**Assignment**
Every line below between the line holding "unfold State.unbind" and the line holding "apply State.unbind_keeps |", inclusive, should be repeated exactly, and all other lines omitted.

**Materials provided**
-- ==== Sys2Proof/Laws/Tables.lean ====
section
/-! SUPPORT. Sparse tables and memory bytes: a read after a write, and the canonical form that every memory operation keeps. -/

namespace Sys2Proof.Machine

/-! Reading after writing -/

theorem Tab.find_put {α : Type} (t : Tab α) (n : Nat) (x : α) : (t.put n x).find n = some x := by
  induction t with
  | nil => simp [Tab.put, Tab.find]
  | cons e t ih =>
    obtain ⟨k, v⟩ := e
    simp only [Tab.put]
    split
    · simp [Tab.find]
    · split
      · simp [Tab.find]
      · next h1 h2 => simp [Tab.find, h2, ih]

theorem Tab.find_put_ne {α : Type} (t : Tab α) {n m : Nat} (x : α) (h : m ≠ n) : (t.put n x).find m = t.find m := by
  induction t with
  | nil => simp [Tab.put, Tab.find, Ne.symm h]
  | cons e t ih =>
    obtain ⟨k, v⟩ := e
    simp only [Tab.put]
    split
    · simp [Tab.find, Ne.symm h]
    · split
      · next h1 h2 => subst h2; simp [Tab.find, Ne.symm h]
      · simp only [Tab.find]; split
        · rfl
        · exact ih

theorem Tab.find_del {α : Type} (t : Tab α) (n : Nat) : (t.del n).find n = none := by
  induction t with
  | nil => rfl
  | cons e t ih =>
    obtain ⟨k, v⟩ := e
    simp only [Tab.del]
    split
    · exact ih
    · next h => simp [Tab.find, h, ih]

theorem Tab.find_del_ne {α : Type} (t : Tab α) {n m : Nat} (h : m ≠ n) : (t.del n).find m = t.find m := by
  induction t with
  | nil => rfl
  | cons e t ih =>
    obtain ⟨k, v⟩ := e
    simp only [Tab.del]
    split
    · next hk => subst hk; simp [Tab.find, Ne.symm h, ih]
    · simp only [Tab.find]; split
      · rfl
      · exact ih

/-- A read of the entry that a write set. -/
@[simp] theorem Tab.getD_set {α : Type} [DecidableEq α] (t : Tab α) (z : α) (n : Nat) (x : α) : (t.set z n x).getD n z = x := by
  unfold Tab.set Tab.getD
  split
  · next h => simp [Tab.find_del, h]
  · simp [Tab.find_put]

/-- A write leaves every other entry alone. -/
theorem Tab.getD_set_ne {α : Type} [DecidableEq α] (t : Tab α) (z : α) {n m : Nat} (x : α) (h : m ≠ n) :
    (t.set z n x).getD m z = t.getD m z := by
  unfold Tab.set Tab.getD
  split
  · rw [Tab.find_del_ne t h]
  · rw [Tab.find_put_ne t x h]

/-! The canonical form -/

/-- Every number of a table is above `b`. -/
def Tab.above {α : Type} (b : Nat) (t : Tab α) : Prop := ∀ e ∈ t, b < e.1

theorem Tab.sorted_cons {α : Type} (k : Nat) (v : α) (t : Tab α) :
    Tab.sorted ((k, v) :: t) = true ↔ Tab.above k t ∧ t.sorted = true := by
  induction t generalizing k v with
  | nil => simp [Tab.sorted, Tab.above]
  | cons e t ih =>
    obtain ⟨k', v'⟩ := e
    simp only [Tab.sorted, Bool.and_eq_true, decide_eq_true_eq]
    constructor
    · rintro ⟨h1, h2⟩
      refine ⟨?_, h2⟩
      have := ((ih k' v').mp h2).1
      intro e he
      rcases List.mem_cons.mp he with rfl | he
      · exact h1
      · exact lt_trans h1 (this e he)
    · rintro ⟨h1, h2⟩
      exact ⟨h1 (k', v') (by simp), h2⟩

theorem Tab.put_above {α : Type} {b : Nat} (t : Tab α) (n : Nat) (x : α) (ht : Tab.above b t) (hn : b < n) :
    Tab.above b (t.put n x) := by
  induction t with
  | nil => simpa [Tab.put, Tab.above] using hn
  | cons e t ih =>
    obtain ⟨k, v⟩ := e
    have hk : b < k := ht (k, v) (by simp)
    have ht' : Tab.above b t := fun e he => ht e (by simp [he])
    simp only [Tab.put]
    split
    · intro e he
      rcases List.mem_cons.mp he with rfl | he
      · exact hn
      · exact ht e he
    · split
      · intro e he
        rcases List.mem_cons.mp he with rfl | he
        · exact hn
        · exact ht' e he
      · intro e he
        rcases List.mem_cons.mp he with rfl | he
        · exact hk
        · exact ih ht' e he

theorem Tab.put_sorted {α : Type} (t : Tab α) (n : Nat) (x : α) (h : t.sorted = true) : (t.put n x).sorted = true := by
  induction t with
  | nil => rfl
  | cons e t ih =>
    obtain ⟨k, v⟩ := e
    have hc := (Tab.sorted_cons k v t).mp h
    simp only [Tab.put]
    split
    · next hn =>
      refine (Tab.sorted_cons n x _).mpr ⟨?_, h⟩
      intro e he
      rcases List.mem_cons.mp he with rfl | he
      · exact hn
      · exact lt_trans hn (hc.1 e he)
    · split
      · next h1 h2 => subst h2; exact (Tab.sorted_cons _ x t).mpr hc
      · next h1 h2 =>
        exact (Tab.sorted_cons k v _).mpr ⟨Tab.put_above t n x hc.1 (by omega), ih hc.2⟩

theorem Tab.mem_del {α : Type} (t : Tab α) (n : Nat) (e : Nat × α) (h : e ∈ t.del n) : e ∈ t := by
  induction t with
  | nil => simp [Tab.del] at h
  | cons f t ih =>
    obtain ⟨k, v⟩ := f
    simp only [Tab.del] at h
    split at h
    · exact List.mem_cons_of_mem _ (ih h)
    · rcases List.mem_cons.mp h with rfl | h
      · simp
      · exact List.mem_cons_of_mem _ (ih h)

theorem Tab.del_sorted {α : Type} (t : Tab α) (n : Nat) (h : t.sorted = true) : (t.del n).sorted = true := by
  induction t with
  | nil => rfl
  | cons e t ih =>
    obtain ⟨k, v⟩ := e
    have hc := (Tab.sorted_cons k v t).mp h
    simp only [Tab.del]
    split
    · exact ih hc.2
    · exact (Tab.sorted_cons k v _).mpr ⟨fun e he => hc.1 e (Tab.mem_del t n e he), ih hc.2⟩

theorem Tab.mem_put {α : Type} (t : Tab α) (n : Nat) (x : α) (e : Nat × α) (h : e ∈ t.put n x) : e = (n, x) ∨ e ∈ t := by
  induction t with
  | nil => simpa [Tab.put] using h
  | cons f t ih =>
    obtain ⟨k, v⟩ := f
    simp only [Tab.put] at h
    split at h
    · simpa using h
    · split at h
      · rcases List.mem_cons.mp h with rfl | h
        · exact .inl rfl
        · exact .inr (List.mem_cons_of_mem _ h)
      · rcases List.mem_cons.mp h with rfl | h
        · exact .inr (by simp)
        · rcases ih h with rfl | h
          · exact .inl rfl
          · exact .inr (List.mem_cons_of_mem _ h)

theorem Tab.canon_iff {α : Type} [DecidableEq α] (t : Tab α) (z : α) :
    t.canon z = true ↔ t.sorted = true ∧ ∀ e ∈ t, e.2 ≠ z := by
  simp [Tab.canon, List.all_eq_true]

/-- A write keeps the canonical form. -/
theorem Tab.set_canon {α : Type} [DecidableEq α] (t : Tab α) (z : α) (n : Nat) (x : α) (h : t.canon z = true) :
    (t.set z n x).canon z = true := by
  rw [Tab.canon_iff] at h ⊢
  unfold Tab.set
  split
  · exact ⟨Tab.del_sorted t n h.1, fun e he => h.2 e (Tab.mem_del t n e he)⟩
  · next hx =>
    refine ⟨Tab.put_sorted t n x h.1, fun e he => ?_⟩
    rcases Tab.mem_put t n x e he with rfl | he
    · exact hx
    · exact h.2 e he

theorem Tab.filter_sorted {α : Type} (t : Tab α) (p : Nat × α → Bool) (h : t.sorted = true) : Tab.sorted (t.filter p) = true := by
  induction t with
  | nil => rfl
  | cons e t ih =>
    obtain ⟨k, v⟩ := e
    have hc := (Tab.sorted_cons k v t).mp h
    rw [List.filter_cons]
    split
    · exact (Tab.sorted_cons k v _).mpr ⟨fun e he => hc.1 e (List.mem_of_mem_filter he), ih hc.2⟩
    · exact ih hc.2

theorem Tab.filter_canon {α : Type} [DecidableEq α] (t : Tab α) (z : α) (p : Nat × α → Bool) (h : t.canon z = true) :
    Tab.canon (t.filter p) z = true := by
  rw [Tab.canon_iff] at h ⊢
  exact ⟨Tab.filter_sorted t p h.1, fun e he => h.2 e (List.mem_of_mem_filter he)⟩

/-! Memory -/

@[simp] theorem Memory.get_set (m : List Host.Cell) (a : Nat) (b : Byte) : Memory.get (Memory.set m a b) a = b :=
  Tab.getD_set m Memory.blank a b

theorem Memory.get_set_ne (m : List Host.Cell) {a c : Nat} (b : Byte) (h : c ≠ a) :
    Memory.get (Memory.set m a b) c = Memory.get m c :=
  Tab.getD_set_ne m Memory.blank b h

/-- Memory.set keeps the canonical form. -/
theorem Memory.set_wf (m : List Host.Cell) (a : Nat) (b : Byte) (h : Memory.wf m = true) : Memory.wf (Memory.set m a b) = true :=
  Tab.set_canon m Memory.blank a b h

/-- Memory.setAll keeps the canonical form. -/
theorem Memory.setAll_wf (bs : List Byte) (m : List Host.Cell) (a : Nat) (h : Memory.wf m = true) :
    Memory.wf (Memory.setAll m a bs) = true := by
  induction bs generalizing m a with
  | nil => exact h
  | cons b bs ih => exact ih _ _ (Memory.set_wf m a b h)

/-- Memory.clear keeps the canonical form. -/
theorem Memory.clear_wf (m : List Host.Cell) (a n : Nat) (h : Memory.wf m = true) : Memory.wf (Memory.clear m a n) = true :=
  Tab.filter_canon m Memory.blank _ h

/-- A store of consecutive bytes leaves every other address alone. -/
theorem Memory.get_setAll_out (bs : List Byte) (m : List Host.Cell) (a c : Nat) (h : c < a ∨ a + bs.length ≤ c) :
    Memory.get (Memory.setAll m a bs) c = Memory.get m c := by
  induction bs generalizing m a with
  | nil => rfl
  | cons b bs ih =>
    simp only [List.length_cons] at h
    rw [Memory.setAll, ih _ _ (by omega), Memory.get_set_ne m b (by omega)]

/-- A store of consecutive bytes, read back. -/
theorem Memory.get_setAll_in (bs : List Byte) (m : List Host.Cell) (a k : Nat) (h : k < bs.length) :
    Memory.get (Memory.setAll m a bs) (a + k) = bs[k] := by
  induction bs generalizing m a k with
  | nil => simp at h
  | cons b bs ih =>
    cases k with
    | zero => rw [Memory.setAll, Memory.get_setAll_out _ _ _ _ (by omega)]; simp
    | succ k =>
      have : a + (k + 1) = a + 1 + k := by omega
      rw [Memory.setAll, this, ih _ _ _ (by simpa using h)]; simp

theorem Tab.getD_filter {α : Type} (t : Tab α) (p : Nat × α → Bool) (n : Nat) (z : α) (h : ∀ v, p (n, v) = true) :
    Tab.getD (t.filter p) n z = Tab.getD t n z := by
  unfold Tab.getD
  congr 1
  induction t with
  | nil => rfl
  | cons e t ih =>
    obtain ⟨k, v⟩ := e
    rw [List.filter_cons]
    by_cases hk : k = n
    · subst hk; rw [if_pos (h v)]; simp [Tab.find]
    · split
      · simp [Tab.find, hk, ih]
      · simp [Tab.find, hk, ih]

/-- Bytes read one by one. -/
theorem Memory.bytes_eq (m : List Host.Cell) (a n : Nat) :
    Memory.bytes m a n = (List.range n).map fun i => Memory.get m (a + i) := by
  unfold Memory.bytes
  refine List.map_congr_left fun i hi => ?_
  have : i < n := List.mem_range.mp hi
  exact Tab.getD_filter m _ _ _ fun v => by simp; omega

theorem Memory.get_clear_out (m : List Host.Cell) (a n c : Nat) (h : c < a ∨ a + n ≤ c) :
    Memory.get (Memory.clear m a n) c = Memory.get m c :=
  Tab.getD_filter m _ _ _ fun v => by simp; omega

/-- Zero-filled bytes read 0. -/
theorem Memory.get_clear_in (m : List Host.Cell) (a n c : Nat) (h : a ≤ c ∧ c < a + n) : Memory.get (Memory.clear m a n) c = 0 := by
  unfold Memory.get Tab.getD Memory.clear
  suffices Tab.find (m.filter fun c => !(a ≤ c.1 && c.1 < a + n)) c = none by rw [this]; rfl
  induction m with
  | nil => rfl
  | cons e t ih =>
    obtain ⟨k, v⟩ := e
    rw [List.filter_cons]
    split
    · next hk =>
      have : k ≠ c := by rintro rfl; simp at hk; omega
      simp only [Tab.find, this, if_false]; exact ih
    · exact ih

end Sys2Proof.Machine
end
...
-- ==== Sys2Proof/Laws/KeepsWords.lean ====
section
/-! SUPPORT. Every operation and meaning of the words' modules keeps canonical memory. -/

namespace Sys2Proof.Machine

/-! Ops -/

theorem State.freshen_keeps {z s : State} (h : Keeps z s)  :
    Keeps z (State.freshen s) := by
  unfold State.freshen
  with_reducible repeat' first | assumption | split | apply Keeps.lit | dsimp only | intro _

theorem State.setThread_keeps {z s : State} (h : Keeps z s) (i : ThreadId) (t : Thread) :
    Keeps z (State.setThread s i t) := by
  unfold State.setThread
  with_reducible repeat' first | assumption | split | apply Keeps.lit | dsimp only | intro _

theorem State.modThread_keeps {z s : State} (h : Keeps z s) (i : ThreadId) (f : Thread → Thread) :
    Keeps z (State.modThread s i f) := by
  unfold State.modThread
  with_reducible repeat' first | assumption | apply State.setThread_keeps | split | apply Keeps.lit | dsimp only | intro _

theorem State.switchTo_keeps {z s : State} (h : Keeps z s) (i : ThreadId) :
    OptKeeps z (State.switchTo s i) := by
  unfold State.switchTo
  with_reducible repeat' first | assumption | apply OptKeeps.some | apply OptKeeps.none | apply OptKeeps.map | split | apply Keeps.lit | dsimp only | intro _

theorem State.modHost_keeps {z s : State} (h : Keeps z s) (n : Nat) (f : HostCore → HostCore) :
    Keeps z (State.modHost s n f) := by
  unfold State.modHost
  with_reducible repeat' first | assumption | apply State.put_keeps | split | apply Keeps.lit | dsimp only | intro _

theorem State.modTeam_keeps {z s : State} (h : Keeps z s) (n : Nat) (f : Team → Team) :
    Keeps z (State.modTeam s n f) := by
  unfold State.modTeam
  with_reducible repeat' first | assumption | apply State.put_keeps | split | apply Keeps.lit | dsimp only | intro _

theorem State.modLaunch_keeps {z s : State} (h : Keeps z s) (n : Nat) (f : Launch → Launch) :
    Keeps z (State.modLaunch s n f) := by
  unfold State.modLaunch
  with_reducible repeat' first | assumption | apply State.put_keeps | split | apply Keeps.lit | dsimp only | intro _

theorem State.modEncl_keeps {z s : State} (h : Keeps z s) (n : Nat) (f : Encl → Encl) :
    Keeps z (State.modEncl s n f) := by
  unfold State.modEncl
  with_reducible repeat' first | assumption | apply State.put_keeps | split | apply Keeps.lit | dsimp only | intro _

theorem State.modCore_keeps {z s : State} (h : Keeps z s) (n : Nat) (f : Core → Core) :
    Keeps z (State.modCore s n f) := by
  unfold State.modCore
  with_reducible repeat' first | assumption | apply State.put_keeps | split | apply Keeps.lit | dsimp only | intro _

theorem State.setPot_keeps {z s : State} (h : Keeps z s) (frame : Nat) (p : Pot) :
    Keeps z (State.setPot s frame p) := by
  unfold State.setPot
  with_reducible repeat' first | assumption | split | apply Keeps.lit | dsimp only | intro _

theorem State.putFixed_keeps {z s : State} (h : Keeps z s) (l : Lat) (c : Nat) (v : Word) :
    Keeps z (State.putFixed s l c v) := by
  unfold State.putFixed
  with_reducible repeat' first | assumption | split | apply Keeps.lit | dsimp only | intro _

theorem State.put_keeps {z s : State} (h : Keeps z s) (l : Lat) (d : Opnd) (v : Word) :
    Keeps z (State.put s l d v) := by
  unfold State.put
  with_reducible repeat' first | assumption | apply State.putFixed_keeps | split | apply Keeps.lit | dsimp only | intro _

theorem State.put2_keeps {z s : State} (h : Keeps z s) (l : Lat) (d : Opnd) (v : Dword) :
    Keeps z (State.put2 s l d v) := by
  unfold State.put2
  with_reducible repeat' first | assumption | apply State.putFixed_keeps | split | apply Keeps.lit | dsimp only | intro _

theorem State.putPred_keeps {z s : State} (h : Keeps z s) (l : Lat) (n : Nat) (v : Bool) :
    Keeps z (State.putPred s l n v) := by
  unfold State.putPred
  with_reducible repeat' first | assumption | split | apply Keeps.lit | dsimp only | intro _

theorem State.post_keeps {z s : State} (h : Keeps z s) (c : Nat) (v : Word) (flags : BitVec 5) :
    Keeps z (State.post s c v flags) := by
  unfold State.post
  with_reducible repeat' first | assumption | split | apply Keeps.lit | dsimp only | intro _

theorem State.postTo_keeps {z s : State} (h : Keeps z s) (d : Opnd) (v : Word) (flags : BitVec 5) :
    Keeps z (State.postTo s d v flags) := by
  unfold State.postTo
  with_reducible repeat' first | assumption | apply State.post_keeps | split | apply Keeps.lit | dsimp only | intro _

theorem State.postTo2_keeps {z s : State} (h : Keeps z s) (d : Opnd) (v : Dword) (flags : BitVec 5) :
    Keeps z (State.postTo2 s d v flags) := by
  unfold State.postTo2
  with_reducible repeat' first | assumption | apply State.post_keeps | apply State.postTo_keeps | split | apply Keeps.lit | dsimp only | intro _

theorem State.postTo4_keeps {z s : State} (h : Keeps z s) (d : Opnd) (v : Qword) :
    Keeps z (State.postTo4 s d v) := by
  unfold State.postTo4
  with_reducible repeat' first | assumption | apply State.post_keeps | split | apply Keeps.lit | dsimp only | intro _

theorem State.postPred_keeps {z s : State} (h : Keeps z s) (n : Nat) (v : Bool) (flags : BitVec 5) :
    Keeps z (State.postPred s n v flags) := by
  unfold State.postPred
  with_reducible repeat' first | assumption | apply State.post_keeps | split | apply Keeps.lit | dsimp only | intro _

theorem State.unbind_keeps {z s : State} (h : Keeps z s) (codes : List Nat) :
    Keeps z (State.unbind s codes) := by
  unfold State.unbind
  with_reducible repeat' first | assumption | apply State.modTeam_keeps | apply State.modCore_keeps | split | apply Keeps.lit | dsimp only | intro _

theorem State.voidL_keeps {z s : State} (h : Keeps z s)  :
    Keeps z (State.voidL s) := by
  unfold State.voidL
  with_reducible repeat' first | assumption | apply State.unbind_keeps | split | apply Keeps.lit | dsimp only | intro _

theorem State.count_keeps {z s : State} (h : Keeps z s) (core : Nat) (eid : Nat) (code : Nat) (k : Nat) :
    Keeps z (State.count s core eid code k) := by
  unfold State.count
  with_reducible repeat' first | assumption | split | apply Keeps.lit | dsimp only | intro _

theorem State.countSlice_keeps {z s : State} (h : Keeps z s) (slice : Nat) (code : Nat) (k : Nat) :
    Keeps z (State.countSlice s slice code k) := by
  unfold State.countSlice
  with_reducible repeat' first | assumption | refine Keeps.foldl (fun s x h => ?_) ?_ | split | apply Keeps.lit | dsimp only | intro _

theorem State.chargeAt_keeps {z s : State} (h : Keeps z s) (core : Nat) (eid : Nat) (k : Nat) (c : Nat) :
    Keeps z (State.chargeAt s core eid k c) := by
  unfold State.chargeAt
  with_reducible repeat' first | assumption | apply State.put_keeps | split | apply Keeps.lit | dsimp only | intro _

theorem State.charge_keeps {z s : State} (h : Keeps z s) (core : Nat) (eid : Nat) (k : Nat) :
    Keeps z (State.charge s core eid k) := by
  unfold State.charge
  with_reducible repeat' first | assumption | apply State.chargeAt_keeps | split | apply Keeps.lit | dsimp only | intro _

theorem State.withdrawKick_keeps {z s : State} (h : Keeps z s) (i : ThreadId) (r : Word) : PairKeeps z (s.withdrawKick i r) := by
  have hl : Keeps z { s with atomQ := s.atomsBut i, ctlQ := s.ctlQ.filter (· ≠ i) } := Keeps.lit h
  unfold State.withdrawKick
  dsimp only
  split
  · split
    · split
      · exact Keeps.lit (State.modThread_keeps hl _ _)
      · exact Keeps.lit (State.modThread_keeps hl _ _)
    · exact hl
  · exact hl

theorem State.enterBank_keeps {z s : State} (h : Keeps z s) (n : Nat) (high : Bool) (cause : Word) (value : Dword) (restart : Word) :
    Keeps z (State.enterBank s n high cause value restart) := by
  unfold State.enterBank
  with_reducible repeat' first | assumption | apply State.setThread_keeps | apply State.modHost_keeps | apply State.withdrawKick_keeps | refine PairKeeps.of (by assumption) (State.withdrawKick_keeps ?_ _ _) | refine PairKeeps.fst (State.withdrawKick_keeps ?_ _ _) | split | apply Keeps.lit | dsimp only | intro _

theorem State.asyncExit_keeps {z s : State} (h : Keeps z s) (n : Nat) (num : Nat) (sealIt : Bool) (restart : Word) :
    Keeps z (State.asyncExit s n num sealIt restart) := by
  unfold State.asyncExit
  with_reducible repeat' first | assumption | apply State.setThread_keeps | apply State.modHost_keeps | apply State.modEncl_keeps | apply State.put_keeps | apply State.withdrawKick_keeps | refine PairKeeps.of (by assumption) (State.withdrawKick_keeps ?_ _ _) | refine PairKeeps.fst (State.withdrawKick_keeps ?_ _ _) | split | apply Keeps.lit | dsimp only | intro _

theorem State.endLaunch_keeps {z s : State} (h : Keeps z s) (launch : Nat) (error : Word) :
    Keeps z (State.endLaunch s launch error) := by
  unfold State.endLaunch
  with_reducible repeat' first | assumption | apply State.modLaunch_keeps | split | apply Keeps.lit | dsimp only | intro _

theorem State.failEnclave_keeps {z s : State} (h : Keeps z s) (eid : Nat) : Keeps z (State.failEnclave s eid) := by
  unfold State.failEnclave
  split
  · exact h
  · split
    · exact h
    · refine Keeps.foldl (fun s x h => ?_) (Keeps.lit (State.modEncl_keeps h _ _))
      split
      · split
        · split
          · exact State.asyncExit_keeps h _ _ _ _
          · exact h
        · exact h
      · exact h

**Result below**
  unfold State.unbind
  with_reducible repeat' first | assumption | apply State.modTeam_keeps | apply State.modCore_keeps | split | apply Keeps.lit | dsimp only | intro _

theorem State.voidL_keeps {z s : State} (h : Keeps z s)  :
    Keeps z (State.voidL s) := by
  unfold State.voidL
  with_reducible repeat' first | assumption | apply State.unbind_keeps | split | apply Keeps.lit | dsimp only | intro _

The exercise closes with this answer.